Magazine Feature

(In)Visible Identity

Sikhs have been in the United States for more than 125 years, but our collective lack of knowledge about this religious group is leaving Sikh students vulnerable.
Bookmarked 19 times
Illustration by Vish Singh

In the drawing, eyes are everywhere: They crowd the doorway of a church and ornament the hood of the car swooping down beside it. They peer from the stones of buildings, from steps, from the roots and fronds of a palm tree. 

The artist, Hari Singh Everest, was born in 1916 in what was then British India but is now Pakistan. Like millions of others, his family was forced to relocate during the partition of 1947 following the end of British colonial rule. It was in 1956, two years after he came to the United States, that he drew “Stanford: A Sea of Eyes?”  

Everest earned his master’s degree at Stanford, studying communications while working on farms to support himself. His turban and beard not only attracted attention at the school but prevented him from getting a job in the profession he trained for. Professor Nicole Ranganath, the curator and historian at Pioneering Punjabis Digital Archive, recounts a conversation between Everest and an administrator at Chico State after Everest applied for an academic job as a professor. “You're overqualified for this position, but you're not an all-American boy.” This despite Sikhs having been in the United States since the late 19th century. (Sikhs, along with other South Asians, were denied citizenship between 1923 and 1946).

A sea of eyes
Illustration by Hari Singh Everest

Eventually, Everest became an elementary school teacher—the first South Asian teacher in his district. He taught there for 20 years. 

During the course of his career, Everest become a prolific writer, a poet, a community leader, the president of United Sikhs for Human Rights, an editor of magazines and a volunteer at many institutions including the California Department of Education Ethnic Advisory Council and the Sutter County Juvenile Justice and Delinquency Prevention Commission.

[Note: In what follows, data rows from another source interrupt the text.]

-- ==== Sys2Proof/Word.lean ====
section
/-! DEFINITION. The byte and the byte string, the only machine words this block moves as raw bits:
frames, blocks of objects, containers. Quantities are exact rationals, counts are natural numbers. -/

namespace Sys2Proof

/-- One byte of a frame, a block or a stored object. -/
abbrev Byte := BitVec 8

/-- A byte string, first byte first (every multi-byte field of this part is little-endian, R86, R391). -/
abbrev Bytes := List Byte

end Sys2Proof
end

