-- ==== Sys2Proof/Config.lean ====
section
/-! DEFINITION. What the spec leaves open (free values, constants without a body, so that no proof can use what
they are) and the family parameters of the K16 (Table 0.1, R3). Log entry 2 names every free value. -/

namespace Sys2Proof.Config

/-- A value the spec does not state, one for each reading of the counter `freeCount` of State. -/
opaque freeRat : Nat → Rat

/-- A natural number the spec does not state, one for each reading of the counter. -/
opaque freeNat : Nat → Nat

/-- Whether an SLH-DSA signature verifies (FIPS 205): public key, context string, message, signature. -/
opaque slhVerify : List (BitVec 8) → List (BitVec 8) → List (BitVec 8) → List (BitVec 8) → Bool

/-- The SLH-DSA-SHA2-128f signature the module's identity key makes (R522, R524): context string, message. -/
opaque slhSign : List (BitVec 8) → List (BitVec 8) → List (BitVec 8)

/-- What a forecaster model computes: its container and the four input channels of Table 7.3 as BFP8 (exponent,
mantissas) give its 200 outputs as BFP16 and whether a stage sets a saturation flag. The program is the container's; how
the channels reach its stages is not stated (R211, R212). -/
opaque modelOutput : List (BitVec 8) → List (Int × List Int) → (Int × List Int) × Bool

/-- SHA-256 of the boot ROM (Table 20.3). -/
opaque romMeasurement : List (BitVec 8)

/-- The user-layout id of a manifest layout, entries (id, instance); the spec does not say how it is formed (R472). -/
opaque layoutId : List (Nat × Nat) → Nat

/-- The layout a user-layout id stands for: how the partner learns it is not stated (R472). -/
opaque layoutOf : Nat → List (Nat × Nat)

/-- What the header of firmware slot n holds: object [6100+n] subindex 06, 07 or 0B; the shipped containers are not in
the spec. -/
opaque fwHeader : Nat → Nat → Nat

/-- Bytes the capture ring's write path takes in a microsecond (R382). -/
opaque capPace : Nat

/-- Number of trays of the K16 (Table 0.1). -/
def trays : Nat := 16

/-- Phases of a full tray (Table 0.1). -/
def phases : Nat := 8

/-- Cells of a full tray (Table 0.1). -/
def cells : Nat := 192

/-- Cell monitors of a full tray (Table 0.1). -/
def monitors : Nat := 16

/-- Accelerators governed (Table 0.1). -/
def chips : Nat := 4096

/-- Grid cores (Table 0.1). -/
def cores : Nat := 64

/-- Rectifier modules (Table 0.2). -/
def rectifiers : Nat := 48

/-- Partitions (chapter 08). -/
def partitions : Nat := 64

/-- Trasia sessions (Table 14.3). -/
def sessions : Nat := 32

/-- Program slots (R345). -/
def slots : Nat := 64

/-- Calibration entries (R502). -/
def calEntries : Nat := 1088

end Sys2Proof.Config
end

But, despite his successful immigration story, he was never regarded as fully American to many who encountered him. 

 

Harassment, Hate and Bias

It’s been 60 years since Everest drew the sea of eyes. But the ignorance and suspicion the eyes represent is still prevalent today—and it often falls on Sikh families and communities to do the outreach required to create inclusive spaces.  

There’s clearly a need. According to the 2013 report Turban Myths, published by the Stanford University Peace Innovation Lab and the Sikh American Legal Defense and Education Fund, there is a profound lack of knowledge in the U.S. about the Sikh community and widespread bias against those who wear turbans. Key findings of the study reveal:

  • 49 percent of Americans believe that “Sikh” is a sect of Islam (it is an independent religion).
  • Only 21 percent of respondents identified India as the geographic origin of Sikhism. 
  • When shown a photograph of a Sikh man, about 70 percent of respondents could not correctly identify his religion.

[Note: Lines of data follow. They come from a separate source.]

-- ==== Sys2Proof/Syntax.lean ====
section
/-! DEFINITION. The commands of the block: one constructor per row of spec/opcode_table.json, in the table's order.
The operands are what the row's rule names: a tray `t`, a phase `p`, the session `ses` that wrote a command,
the bytes of a frame as they arrive, a measured value, the instant's own argument. Log entry 8 says how
they were chosen. -/

namespace Sys2Proof

/-- Who sends a gate operation (Table 11.3): a keeper core of the lock-keeper (64 to 67), the governor's own
program on a grid core, a grid core for a program slot, the basin drain, or a Trasia session ([6800.05]). -/
inductive Party where
  | keeper (core : Nat)
  | governor (core : Nat)
  | grid (core : Nat) (slot : Nat)
  | drain
  | session (s : Nat)
deriving DecidableEq, Repr

/-- The clock islands of Table 13.1, in its order. -/
inductive Island where
  | edge | grid | keeper | net | mem | tow | aon
deriving DecidableEq, Repr

/-- The PTP messages the port sends at its own intervals (Table 14.2). -/
inductive PtpMessage where
  | sync | announce | delayReq
deriving DecidableEq, Repr

/-- What a slave port's exchange measured besides its offset (R390): whether its Sync and Delay_Resp carry hardware
timestamps, its domain, and the mean path delay in ns. -/
structure PtpExchange where
  stamped : Bool
  domain : Nat
  pathDelay : Nat
deriving DecidableEq, Repr

/-- What the boot ROM senses: the pin that holds the network loader (R519), and PAIR_SLOT high or open (R544). -/
structure BootPins where
  breakHeld : Bool
  slotHigh : Bool
deriving DecidableEq, Repr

And it’s not just a lack of information. One in five respondents in the same study said that when they saw a stranger wearing a turban it made them feel “angry” or “apprehensive.” Together, this fear and ignorance have resulted in Sikhs being targeted for hate and bias crimes. From the first Sikh victim of the rash of post-9/11 hate crimes to the massacre at a Milwaukee gurdwara in Oak Creek, Wisconsin, in 2012, Sikhs have been paying the price for a toxic combination of ignorance and religious intolerance for decades. 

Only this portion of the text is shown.